The media thinks it’s big news from China that the Yuan has fallen in US dollar terms by four percent as of this writing. Those who know the facts realize that this isn’t big news. The Chinese currency today sits 33% above where it was 10 years ago versus its trading partners. In other words, the Yuan has appreciated by 33% versus the currencies of its major trading partners. It has risen by 26% versus the US dollar during this same period.
All that China is doing by letting their currency fall is saying, “Our currency has gone up so much that we’re having a hard time exporting goods. We can export plenty if our currency goes from 33% above the level of 10 years ago to, say, 25% above. So we’re going to let our currency give back some of its huge gains.”

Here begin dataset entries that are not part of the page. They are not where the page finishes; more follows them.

/-- Whether a status makes its launch FAULTED (R454). -/
def statusFaults (status : Nat) : Bool := status == 1 || status == 2 || status == 4

/-- Marks a launch as faulted (R38, R454). -/
def State.faultLaunch (s : State) (launch : Nat) : State :=
  { s with launches := s.launches.map fun l => if l.id = launch then { l with faulted := true } else l }

/-- An operation of a wave has completed: its count falls, and a fault enters its record and marks its launch (R231, R454). -/
def State.opDone (s : State) (uid launch q status cls row : Nat) (epi : Bool) : State :=
  let s1 := if statusFaults status then s.faultLaunch launch else s
  match s1.findWave uid with
  | none => s1
  | some (core, slot) => s1.modWave core slot fun w =>
      { w with qout := w.qout.put q (w.qout.get 0 q - 1)
               qstat := w.qstat.put q ((w.qstat.get QStat.clear q).add status cls row epi) }

end Sys2Proof.Machine
end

Here at GIM we are saying:
Don’t worry -- China does not plan to devalue their currency too much. A major devaluation would serve none of China’s long-term goals, which include (among others):
Being part of the IMF back-up currency regime for SDRs along with the U.S. Dollar, Japanese Yen, Euro, and British Pound;
Having more influence in global trade and business decisions; and
Having Chinese stocks included in world stock market indices proportionately to the size of China’s economy. (Currently, Chinese stocks comprise a much smaller part of these indices than the size of the Chinese economy would warrant.)
Investment implications: Media panic and hype over China’s decision to let the Yuan respond more freely to market pressures are very overdone. We do not believe a major devaluation of the Yuan is in the cards, because it would not serve any of China’s long-term strategic goals.